Apesar de não morarem mais juntas, as visitas eram constantes, já que todas elas residiam perto. Porém, nas últimas semanas, Teresinha diz que começou a perceber o distanciamento da filha mais velha.

— Ultimamente a Bruna estava muito fechada. Eu tenho pra mim que ela queria contar alguma coisa. Como ele já estava ameaçando a família, e era doente de ciúme, ela não tentou se separar dele. Eu acredito que ele (o namorado) ameaçou dizendo que ia fazer alguma coisa com a família caso ela deixasse ele. Chegou no final e ela defendeu a família com unhas e dentes para não acontecer nada, para proteger a família.

A mudança no comportamento também foi percebida pela irmã Clarissa. Justamente por essa razão, conta que não sabe dizer como era a vida de Bruna durante os últimos três meses.

— A gente estava sempre fazendo as coisas juntas. Brincando, contente. Mas desses três meses para cá, quando ela começou a namorar ele, ela se fechou pra gente. Não convivia muito, a gente ficou bem afastada.

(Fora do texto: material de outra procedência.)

/-! ## The line of R239 -/

/-- The 176 bits of a loop register (R29), in 22 bytes. -/
def LoopReg.toBytes (l : LoopReg) : List Byte :=
  Machine.toBytes 22 (BitVec.ofNat 176 (l.index.toNat + l.bound.toNat * 2 ^ 32 + l.step.toNat * 2 ^ 64 +
    l.top.toNat / 2 * 2 ^ 96 + l.span.toNat * 2 ^ 152 + (if l.act then 2 ^ 162 else 0)))

def LoopReg.ofBytes (bs : List Byte) : LoopReg :=
  let n := ofBytesNat bs
  let w : BitVec 176 := BitVec.ofNat 176 n
  { index := bits w 0 32, bound := bits w 32 32, step := bits w 64 32, top := (bits w 96 56 : BitVec 56) ++ (0 : BitVec 1)
    span := bits w 152 10, act := w.getLsbD 162 }

/-- The 192 bytes of a migration message. -/
def Ctx.line (c : Ctx) : List Byte :=
  (List.range 15).flatMap (fun i => toBytes 8 (vget 0 c.g (i + 1))) ++ toBytes 8 (canon c.pc) ++
    c.q.toList.flatMap (toBytes 4) ++ (vget LoopReg.zero c.l 0).toBytes ++ (vget LoopReg.zero c.l 1).toBytes ++
    toBytes 4 c.statusView

/-- The context with what a line carries, in a slot: each g register full; `status.thr`, `cz` and `pin` are the slot's. -/
def Ctx.ofLine (c : Ctx) (slot : Nat) (bs : List Byte) : Ctx :=
  let at' := fun o n => (bs.drop o).take n
  let st : Word32 := ofBytes 32 (at' 188 4) &&& 0x00FF_1FFF
  { c with
    g := Vector.ofFn fun i => if i.val = 0 then 0 else ofBytes 64 (at' (8 * (i.val - 1)) 8)
    gFull := Vector.replicate 16 true
    pc := bits (ofBytes 64 (at' 120 8) : Word) 0 57 &&& ~~~1
    q := Vector.ofFn fun i => ofBytes 32 (at' (128 + 4 * i.val) 4)
    l := Vector.ofFn fun i => LoopReg.ofBytes (at' (144 + 22 * i.val) 22)
    lFull := Vector.replicate 2 true
    status := setSlot st slot (slot == 0 && !c.lent) }

/-! ## `start` and `reap` (R238) -/

/-- Context thr of the running thread's core. -/
def State.sibling (s : State) (k : Nat) : Nat := 16 * coreOf s.cur + k

def execStart (d a b : BitVec 5) (s : State) : Out :=
  issue false true 0 [.gsrc 0 d, .src 1 a, .src 2 b] (fun s => do
    need (stCz s.me.status) .thread
    let arg ← rd s d
    let t ← rd s a
    let entry ← rd s b
    need (1 ≤ t.toNat && t.toNat ≤ 15) .thread
    checkTarget entry
    let thr := s.sibling t.toNat
    need (!(s.ctx thr).live) .thread
    let s1 := finishNo (s.performAll s.cur) [d, a, b]
    let id := s.me.ident
    return s1.startThread thr ⟨id.launch, id.team, t.toNat⟩ false (bits entry 0 57) arg s.me.tasid 8) s

def execReap (d a : BitVec 5) (s : State) : Out :=
  issue false true 0 [.dst 0 d, .src 1 a] (fun s => do
    need (stCz s.me.status) .thread
    let t ← rd s a
    need (1 ≤ t.toNat && t.toNat ≤ 15) .thread
    let thr := s.sibling t.toNat
    hold (!(s.ctx thr).live) (.contextUsed thr)
    let r := Tbl.get 3 (s.core (coreOf s.cur)).tm.endRec t.toNat
    return (finish s [a] d r).setEndRec thr 3) s

/-! ## Migration (R239, R240) -/

/-- What a migration carries of a context: the line, and the thread's identity, bindings, stack segments, path, the barrier or the
segment that it waits for, and what the debugger asks of it (R420). -/
def Ctx.carried (c : Ctx) : Ctx :=
  let x := Ctx.blank.ofLine 1 c.line
  { x with
    live := true, ident := c.ident, tasid := c.tasid
    wait := match c.wait with
      | .barrier k g a => .barrier k g a
      | .segment b => .segment b
      | _ => .ready
    cin := c.cin, cout := c.cout, path := c.path
    segments := c.segments, stolenSeg := c.stolenSeg, fencedAt := c.fencedAt
    dbgAsked := c.dbgAsked, dbgWrites := c.dbgWrites }

/-- The thread leaves its context for another core, at an instruction boundary: its message is on the way before the context
frees. -/
def State.sendAway (s : State) (thr core : Nat) : State :=
  let s := (s.performAll thr).unwatch thr
  let c := s.ctx thr
  let s := s.rewriteOwner thr c.lent (BitVec.ofNat 15 (16 * core)) (some c.ident)
  let s := s.cargo (dieOfCore (coreOf thr)) (dieOfCore core) 2 192
  let s := s.modCore core fun k => { k with arrivals := k.arrivals ++ [⟨c.carried, Ctx.blank⟩] }
  (((s.dropLanes thr).vacate thr).post (.pendingDelivery core)).post (.migrationArrival core)

/-- A context that has moved, in a slot of its new core. -/
def Ctx.restored (c : Ctx) (slot cycle : Nat) : Ctx :=
  { c with status := setSlot c.status slot (slot == 0 && !c.lent), wd := 0, resumeAt := cycle + 2, issuedAt := 0 }

/-- An attached operation of a thread ended while the thread was in no context: it resumes, or traps (R293). -/
def State.wakeOne (s : State) (thr : Nat) : State :=
  match (s.ctx thr).wait with
  | .attached h _ => if (s.token h).state.terminal then s.resumeAttached h else s
  | _ => s

/-- A thread parked in `bar` re-issues it from step 1 (R293): it waits on where it has arrived if that is over, or if its
selector still names the barrier that it arrived at; else it looks its selector up anew. -/
def State.rebar (s : State) (thr : Nat) : State :=
  let c := s.ctx thr
  match c.wait with
  | .barrier key gen a =>
    let same := match s.src thr a with
      | .ok x => selKey c.part c.ident.launch (courseOf thr) x.toNat == key &&
          (s.selTeams c.part c.ident.launch (courseOf thr) x.toNat).contains c.ident.team
      | .error _ => false
    if (s.barrier key).gen ≠ gen || same then s else s.setCtx thr { c with wait := .ready }
  | _ => s

/-- An arrived thread takes a context, with the one whose slot it was lent: its tokens follow. What it waited for may have come
meanwhile. -/
def State.settleMigrant (s : State) (thr : Nat) (m : Migrant) : State :=
  let core := coreOf thr
  let cy := (s.core core).cycle
  let c := m.ctx.restored (slotOf thr) cy
  let s := if m.loan.live then s.modTm core fun x =>
      { x with loans := Tbl.set Ctx.blank x.loans (slotOf thr) (m.loan.restored (slotOf thr) cy) } else s
  ((((s.mapTokens fun t =>
    if t.state ≠ .free ∧ !t.away ∧ t.owner = BitVec.ofNat 15 (16 * core) ∧ t.own = c.ident then
      { t with owner := BitVec.ofNat 15 thr } else t).setCtx thr c).wakeOne thr).rebar thr).giveSegment thr

def execMigrate (a : BitVec 5) (s : State) : Out :=
  issue false true 0 [.src 1 a] (fun s => do
    let x ← rd s a
    need (x.toNat < 1280) .addr 0 x
    need (s.myPart.hasCore x.toNat) .perm 0 x
    need (!s.me.pinned) .migrate
    return (finishNo s [a]).sendAway s.cur x.toNat) s

/-! ## Join records and links (R242, R243) -/

/-- n addresses from a on. -/
def addrs (a : Word) (n : Nat) : List Word := (List.range n).map fun i => a + BitVec.ofNat 64 i

/-- Reads n bytes of global space for the running thread, at its translation. -/
def State.getBytes (s : State) (a : Word) (n : Nat) : Except Stop (List Byte × State) := do
  let (ls, s1) ← State.blocks 1 1 .load (addrs a n) s
  return (ls.flatMap fun l => s1.read l 1, s1)

/-- Writes bytes of global space for the running thread. -/
def State.putBytes (s : State) (a : Word) (bs : List Byte) : Except Stop State := do
  let (ls, s1) ← State.blocks 1 1 .store (addrs a bs.length) s
  return (ls.zip bs).foldl (fun s x => s.write x.1 [x.2]) s1

/-- A join record as its first 160 bytes say: outstanding children, children spawned, whether the parent is suspended,
reducer codes, results. -/
structure Join where
  out : Word32
  count : Word32
  flag : Byte
  reds : List Byte
  vals : List Word
  deriving DecidableEq, Repr

/-- The record in 160 bytes. -/
def Join.ofBytes (bs : List Byte) : Join :=
  { out := Machine.ofBytes 32 (bs.take 4), count := Machine.ofBytes 32 ((bs.drop 4).take 4), flag := bs.getD 8 0
    reds := (bs.drop 16).take 16
    vals := (List.range 16).map fun k => Machine.ofBytes 64 ((bs.drop (32 + 8 * k)).take 8) }

def State.getJoin (s : State) (jr : Word) : Except Stop (Join × State) := do
  let (bs, s1) ← s.getBytes jr 160
  return (Join.ofBytes bs, s1)

/-- A reducer of R242 above `none`. -/
def reduce (red : Byte) (d v : Word) : Word :=
  match red.toNat with
  | 1 => d + v
  | 2 => (fpReg (addV .f64 .ne false (fpVal .f64 d) (fpVal .f64 v))).1
  | 3 => if d.slt v then v else d
  | 4 => if v.slt d then v else d
  | _ => d ||| v

/-- The children counted since the last `sync`: reducer and result of each, in spawn order. -/
def Join.children (j : Join) : List (Byte × Word) := (j.reds.zip j.vals).take j.count.toNat

/-- Every reducer byte of a counted child is a code of R242. -/
def Join.ok (j : Join) : Bool := j.children.all fun c => c.1.toNat ≤ 5

/-- The fold of R245. -/
def Join.fold (j : Join) : Word :=
  match j.children.filter fun c => c.1 != 0 with
  | [] => 0
  | c :: cs => cs.foldl (fun d x => reduce x.1 d x.2) c.2

/-- The link of a child (R243): its parent's join record, its index, the mark. -/
def linkBytes (jr : Word) (k : Nat) : List Byte := toBytes 8 jr ++ toBytes 8 (BitVec.ofNat 64 (0xC0DE * 2 ^ 48 + k))

/-! ## The spawn deque (R40) -/

/-- The line of a continuation record. -/
def State.lineOf (s : State) (r : Cont) : List Byte :=
  match r.place with
  | some pa => s.physRead pa 192
  | none => r.line

/-- Where the lines of a core's spilled records may lie: one place after another in 64 KiB for each core of the partition, the
cores in order, from the base in `spill` on (R40, R283; the layout is the model's, DESIGN CHOICE, log entry 13). -/
def Part.spillPlaces (p : Part) (core : Nat) : List Nat :=
  (List.range 341).map fun i => p.spill.toNat + 65536 * p.cores.idxOf core + 192 * i

/-- The places that lines of other records fill. -/
def State.spillTaken (s : State) : List Nat :=
  (s.cores.flatMap fun k => k.2.tm.conts.filterMap Cont.place) ++
    s.teams.flatMap fun t => t.2.image.conts.filterMap Cont.place

/-- A record spills: its line goes to the first free place, in memory that the partition owns; else it stays in the core. -/
def State.spillRecord (s : State) (part core : Nat) (taken : List Nat) (r : Cont) : Cont × State :=
  let p := s.part part
  match r.place, (p.spillPlaces core).find? fun a =>
      !taken.contains a && inDram a && p.ownsRange (a / 65536) ((a + 191) / 65536 - a / 65536 + 1) with
  | none, some pa => ({ r with line := [], place := some pa }, s.physWrite pa r.line)
  | _, _ => (r, s)

/-- The deque of a core holds the newest 64 records, whose lines come back from the spill area where they lay there; the older
ones spill (R40). -/
def State.setDeque (s : State) (part core : Nat) (cs : List Cont) : State :=
  let near := (cs.take 64).map fun r => { r with line := s.lineOf r, place := none }
  let far := (cs.drop 64).foldl (fun (x : List Cont × State) r =>
    let y := x.2.spillRecord part core (s.spillTaken ++ x.1.filterMap Cont.place) r
    (x.1 ++ [y.1], y.2)) ([], s)
  far.2.modTm core fun m => { m with deque := near, spilled := far.1 }

/-! ## `spawn` (R243, R247) -/

/-- The record of a new child: one more outstanding, one more spawned, its reducer. -/
def State.addChild (s : State) (jr : Word) (j : Join) (red : BitVec 5) : Except Stop State := do
  let s1 ← s.putBytes jr (toBytes 4 (j.out + 1) ++ toBytes 4 (j.count + 1))
  s1.putBytes (jr + 16 + zext j.count) [red.setWidth 8]

/-- `spawn` of a free launch: the parent's continuation goes to the deque, and the child runs on the thread. The parent's segments go
with its continuation (DESIGN CHOICE, log entry 76). -/
def spawnFree (jr : Word) (j : Join) (red a b : BitVec 5) (entry arg : Word) (s : State) : Except Stop State := do
  let c := s.me
  let fp := c.gpr 14 - 16
  let s1 ← s.addChild jr j red
  let s2 ← s1.putBytes fp (linkBytes jr j.count.toNat)
  let s3 := s2.consume s.cur [a, b]
  let parent := s3.me.advance
  let cont : Cont := { owner := c.ident, record := jr, child := j.count.toNat, line := parent.line, place := none, tasid := c.tasid
                       path := c.path, segs := c.segments, stolen := c.stolenSeg, fencedAt := c.fencedAt }
  let s4 := s3.setDeque c.part (coreOf s.cur) (cont :: (s3.core (coreOf s.cur)).tm.conts)
  return s4.modMe fun c =>
    { ((((c.setG 1 arg).setG 13 fp).setG 14 fp).setG 15 0) with pc := bits entry 0 57, segments := [], stolenSeg := none }

/-- Group 0 of a launch, if the launch wrote it and it names teams (R247). -/
def State.groupZero (s : State) (part launch : Nat) : List Nat :=
  let p := s.part part
  let g := s.group p.sliceFirst
  if 0 < p.sliceCount && g.valid && g.part == part && g.launch == launch then g.members else []

/-- Work queues with a team, and its core claims a context for it. -/
def State.queueWork (s : State) (launch team : Nat) (w : DetWork) : State :=
  let s := s.modTeam launch team fun x => { x with queue := x.queue ++ [w] }
  match (s.teamOf launch team).state with
  | .resident core => s.post (.contextClaim core)
  | _ => s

Depois que ela ficou com ele, se afastou de todo mundo, porque ele não queria ela no meio da família — recorda.

Agora, para a família, ficam as memórias de uma menina divertida, solidária e muito parceira, que sempre buscava ajudar as amigas. Costureira, atualmente ela estava desempregada, mas esperava ser chamada para voltar a trabalhar.

— Ela só pensava em formar uma família. O sonho dela era achar uma pessoa boa, casar e trazer as filhas para morar com ela. O sonho dela era esse, formar uma família — diz a mãe.